/-- Settles O2: the encoded word holds the opcode and the operand, and the opcode selects the instruction's own row. -/
theorem decodeOfEncodeIsIdentity : Obligations.DecodeOfEncodeIsIdentity := decode_encode

/-- Settles O3: encoding and decoding are inverse to each other. -/
theorem everyWordEncodesExactlyOneInstruction : Obligations.EveryWordEncodesExactlyOneInstruction := by
  refine fun w => ⟨encode_decode w, fun i hi => ?_⟩
  rw [← hi, decode_encode]

/-- Settles O1: the eleven words, decoded. -/
theorem specWordsDecodeAsWritten : Obligations.SpecWordsDecodeAsWritten := by
  unfold Obligations.SpecWordsDecodeAsWritten
  decide

/-! ### The formula of the encoding (R62) -/

/-- The mask 0xFFF drops no bit of an operand. -/
theorem setWidth_and_operandMask (a : Addr) : BitVec.setWidth 16 a &&& 0x0FFF#16 = BitVec.setWidth 16 a := by
  have ha : a.toNat < 2 ^ 12 := a.isLt
  have hmask : (0x0FFF#16).toNat = 2 ^ 12 - 1 := rfl
  apply BitVec.eq_of_toNat_eq
  rw [BitVec.toNat_and, hmask, Nat.and_two_pow_sub_one_eq_mod, BitVec.toNat_setWidth_of_le (by decide),
    Nat.mod_eq_of_lt ha]

/-- Settles O4: the concatenation is the or of its two fields, each moved to its place in the word. -/
theorem encodingIsShiftedOpcodeOrMaskedOperand : Obligations.EncodingIsShiftedOpcodeOrMaskedOperand := by
  refine fun i => ⟨?_, rfl⟩
  rw [setWidth_and_operandMask, encode, BitVec.append_def, BitVec.shiftLeftZeroExtend_eq, BitVec.setWidth'_eq]

/-- An encoded instruction's number holds the operand below 4096 and the opcode above. -/
theorem encode_toNat_fields (i : Instr) :
    (encode i).toNat % 4096 = i.operand.toNat ∧ (encode i).toNat / 4096 = i.opcode.toNat := by
  obtain ⟨-, -, hnum⟩ := Laws.encodedFields_all i
  have ha : i.operand.toNat < 4096 := i.operand.isLt
  omega

/-! ### The opcode bits (R61) -/

/-- Bit 15 of a word is the top bit of its opcode. -/
theorem getLsbD_three_opField (w : Word) : (opField w).getLsbD 3 = w.getLsbD 15 := by
  simp [opField]

/-- Bits 14:12 of a word are the low three bits of its opcode. -/
theorem extractLsb'_opField (w : Word) : (opField w).extractLsb' 0 3 = w.extractLsb' 12 3 := by
  apply BitVec.eq_of_getLsbD_eq
  intro k hk
  have hk4 : k < 4 := by omega
  simp [opField, hk4]

theorem opcode_bit3_clear_iff (i : Instr) : i.opcode.getLsbD 3 = false ↔ i.opcode.toNat ≤ 7 := by
  cases i <;> simp [Instr.opcode]

/-- `swi` is the row of opcode 8. -/
theorem eq_swi_iff_opcode (i : Instr) :
    (∃ a, i = .swi a) ↔ i.opcode.getLsbD 3 = true ∧ i.opcode.extractLsb' 0 3 = 0#3 := by
  cases i <;> simp [Instr.opcode]

/-- Opcodes 9 to 15 are the undefined ones. -/
theorem isUndefined_iff_opcode (i : Instr) :
    i.isUndefined = true ↔ i.opcode.getLsbD 3 = true ∧ i.opcode.extractLsb' 0 3 ≠ 0#3 := by
  cases i <;> simp [Instr.opcode, Instr.isUndefined]

/-- The no-op of R134. -/
theorem exec_of_isUndefined {i : Instr} (h : i.isUndefined = true) (s : State) : exec i s = .next s := by
  cases i with
  | undefined9 x => rfl
  | undefined10 x => rfl
  | undefined11 x => rfl
  | undefined12 x => rfl
  | undefined13 x => rfl
  | undefined14 x => rfl
  | undefined15 x => rfl
  | _ => cases h

/-- Settles O5: the bits of the word are those of the opcode, and the opcode is the decoded instruction's. -/
theorem allFourOpcodeBitsSelect : Obligations.AllFourOpcodeBitsSelect := by
  intro w
  rw [← getLsbD_three_opField, ← extractLsb'_opField, ← opcode_decode]
  refine ⟨opcode_decode w, opcode_bit3_clear_iff _, eq_swi_iff_opcode _, isUndefined_iff_opcode _,
    fun h15 hlow s => ?_⟩
  exact exec_of_isUndefined ((isUndefined_iff_opcode _).mpr ⟨h15, hlow⟩) s

/-! ### The opcode map (R63) -/

/-- Every row of the table has the mask 0xF000, and no two rows the same match. -/
theorem opcodeTable_rows : (∀ r ∈ opcodeTable, r.mask = 0xF000#16) ∧
    ∀ q ∈ opcodeTable, ∀ r ∈ opcodeTable, q.matchBits = r.matchBits → q = r := by
  decide

theorem covers_iff {r : OpcodeRow} (hr : r ∈ opcodeTable) (w : Word) :
    r.covers w = true ↔ w &&& 0xF000#16 = r.matchBits := by
  rw [OpcodeRow.covers, opcodeTable_rows.1 r hr, beq_iff_eq]

/-- The mask 0xF000 keeps the opcode and clears the operand. -/
theorem append_and_opcodeMask (op : OpBits) (a : Addr) : (op ++ a) &&& 0xF000#16 = op ++ 0x000#12 := by
  have hmask : (0xF000#16 : Word) = BitVec.allOnes 4 ++ 0x000#12 := rfl
  rw [hmask, BitVec.and_append, BitVec.and_allOnes, BitVec.and_zero]

/-- The table holds the row of every instruction, at its opcode. -/
theorem exists_row_of_instr (i : Instr) :
    ∃ r ∈ opcodeTable, r.mnemonic = i.mnemonic ∧ r.matchBits = i.opcode ++ 0x000#12 := by
  cases i <;> simp [opcodeTable, Instr.mnemonic, Instr.opcode]

/-- Settles O6: a row covers the words whose masked bits are its match, the decoded instruction's row is one, and the
matches of the rows are distinct. -/
theorem exactlyOneOpcodeRowCoversEachWord : Obligations.ExactlyOneOpcodeRowCoversEachWord := by
  intro w
  obtain ⟨r, hr, hname, hmatch⟩ := exists_row_of_instr (decode w)
  have hw : w &&& 0xF000#16 = r.matchBits := by
    rw [hmatch, ← append_and_opcodeMask _ (decode w).operand, ← encode, encode_decode]
  refine ⟨r, hr, (covers_iff hr w).mpr hw, hname, fun q hq hcov => opcodeTable_rows.2 q hq r hr ?_⟩
  rw [← (covers_iff hq w).mp hcov, hw]

end Sys2Proof
end

section
/-! PROOFS. Line preparation (30_encoding.md R68): what neither the tokens of a line nor an assembly depend on. -/

namespace Sys2Proof.Machine.Assembler

/-! ### Letter case -/

/-- An uppercase ASCII letter moves up by 32, the distance of the two cases; any other character stays. -/
theorem toLower_cases (c : Char) :
    (65 ≤ c.toNat ∧ c.toNat ≤ 90 ∧ c.toLower.toNat = c.toNat + 32) ∨
    (¬ (65 ≤ c.toNat ∧ c.toNat ≤ 90) ∧ c.toLower = c) := by
  have hupper : c.val ≥ 'A'.val ∧ c.val ≤ 'Z'.val ↔ 65 ≤ c.toNat ∧ c.toNat ≤ 90 := Iff.rfl
  rw [Char.toLower]
  split
  · next h =>
    obtain ⟨hlo, hhi⟩ := hupper.mp h
    refine .inl ⟨hlo, hhi, ?_⟩
    have hsum : (c.val + ('a'.val - 'A'.val)).toNat = (c.toNat + 32) % 2 ^ 32 := UInt32.toNat_add _ _
    rw [← Char.toNat_val, hsum]
    omega
  · next h => exact .inr ⟨fun hc => h (hupper.mpr hc), rfl⟩

theorem toLower_toLower (c : Char) : c.toLower.toLower = c.toLower := by
  obtain ⟨hlo, hhi, hc⟩ | ⟨-, hc⟩ := toLower_cases c
  · obtain ⟨hlo', hhi', -⟩ | ⟨-, hstays⟩ := toLower_cases c.toLower
    · omega
    · exact hstays
  · rw [hc, hc]

/-- No character before the letters is made or removed by lowercase. -/
theorem toLower_eq_iff_of_lt {d : Char} (hd : d.toNat < 65) (c : Char) : c.toLower = d ↔ c = d := by
  obtain ⟨hlo, hhi, hc⟩ | ⟨-, hc⟩ := toLower_cases c
  · rw [← Char.toNat_inj, ← Char.toNat_inj]
    omega
  · rw [hc]

theorem isSpace_toLower (c : Char) : isSpace c.toLower = isSpace c := by
  have hspace : ∀ d : Char, d.toNat < 65 → decide (c.toLower = d) = decide (c = d) := fun d hd =>
    decide_eq_decide.mpr (toLower_eq_iff_of_lt hd c)
  rw [isSpace, isSpace, Char.isWhitespace, Char.isWhitespace, hspace ' ' (by decide), hspace '\t' (by decide),
    hspace '\r' (by decide), hspace '\n' (by decide)]

/-- The tokens are taken in lowercase, so the case of the text is lost. -/
theorem splitTokens_map_toLower (cur text : List Char) :
    splitTokens cur (text.map Char.toLower) = splitTokens cur text := by
  induction text generalizing cur with
  | nil => rfl
  | cons c cs ih =>
    simp only [List.map_cons, splitTokens, isSpace_toLower, toLower_toLower, ih]

theorem prepareLine_map_toLower (line : List Char) : prepareLine (line.map Char.toLower) = prepareLine line := by
  have hcomment : (fun c => c != ';') ∘ Char.toLower = fun c => c != ';' := by
    funext c
    have hc : c.toLower = ';' ↔ c = ';' := toLower_eq_iff_of_lt (by decide) c
    simp only [Function.comp_apply, bne, Bool.beq_eq_decide_eq, hc]
  rw [prepareLine, List.takeWhile_map, hcomment, splitTokens_map_toLower, prepareLine]

/-- Lowercase leaves the line feeds where they are. -/
theorem splitLines_map_toLower (cur text : List Char) :
    splitLines (cur.map Char.toLower) (text.map Char.toLower) = (splitLines cur text).map (List.map Char.toLower) := by
  induction text generalizing cur with
  | nil => simp [splitLines]
  | cons c cs ih =>
    have hc : c.toLower = '\n' ↔ c = '\n' := toLower_eq_iff_of_lt (by decide) c
    simp only [List.map_cons, splitLines, beq_iff_eq, hc]
    split
    · rw [List.map_cons, List.map_reverse, ← ih, List.map_nil]
    · rw [← ih, List.map_cons]

theorem prepare_map_toLower (source : List Char) : prepare (source.map Char.toLower) = prepare source := by
  have hlines : splitLines [] (source.map Char.toLower) = (splitLines [] source).map (List.map Char.toLower) :=
    splitLines_map_toLower [] source
  have hprep : prepareLine ∘ List.map Char.toLower = prepareLine := funext prepareLine_map_toLower
  rw [prepare, hlines, List.map_map, hprep, prepare]

/-- Settles O44: the prepared lines are the same, and the passes read nothing else. -/
theorem assemblyIgnoresLetterCase : Obligations.AssemblyIgnoresLetterCase := by
  intro source
  rw [assemble, prepare_map_toLower, assemble]

/-! ### Comments and white space -/

/-- The tokens of a line read on from the token `cur`, its comment left out. -/
def tokensFrom (cur line : List Char) : List Token := splitTokens cur (line.takeWhile (fun c => c != ';'))

theorem prepareLine_eq (line : List Char) : prepareLine line = tokensFrom [] line := rfl

@[simp] theorem tokensFrom_nil (cur : List Char) : tokensFrom cur [] = if cur.isEmpty then [] else [cur.reverse] := rfl

@[simp] theorem tokensFrom_comment (cur comment : List Char) : tokensFrom cur (';' :: comment) = tokensFrom cur [] :=
  rfl

/-- A white-space character ends the token being read, if there is one. -/
theorem tokensFrom_space {c : Char} (hc : isSpace c = true) (cur line : List Char) :
    tokensFrom cur (c :: line) = tokensFrom cur [] ++ tokensFrom [] line := by
  have hcode : c ≠ ';' := by
    rintro rfl
    cases hc
  rw [tokensFrom, List.takeWhile_cons_of_pos (by simpa using hcode), splitTokens, if_pos hc, tokensFrom_nil]
  split <;> rfl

★ ★ ★ ★

WORK ITEM:
Word for word, repeat the data from its first line through the line with "theorem setWidth_and_operandMask (a", including both of those lines and no others.

SOLUTION FOR THIS EXERCISE:
/-- Settles O2: the encoded word holds the opcode and the operand, and the opcode selects the instruction's own row. -/
theorem decodeOfEncodeIsIdentity : Obligations.DecodeOfEncodeIsIdentity := decode_encode

/-- Settles O3: encoding and decoding are inverse to each other. -/
theorem everyWordEncodesExactlyOneInstruction : Obligations.EveryWordEncodesExactlyOneInstruction := by
  refine fun w => ⟨encode_decode w, fun i hi => ?_⟩
  rw [← hi, decode_encode]

/-- Settles O1: the eleven words, decoded. -/
theorem specWordsDecodeAsWritten : Obligations.SpecWordsDecodeAsWritten := by
  unfold Obligations.SpecWordsDecodeAsWritten
  decide

/-! ### The formula of the encoding (R62) -/

/-- The mask 0xFFF drops no bit of an operand. -/
theorem setWidth_and_operandMask (a : Addr) : BitVec.setWidth 16 a &&& 0x0FFF#16 = BitVec.setWidth 16 a := by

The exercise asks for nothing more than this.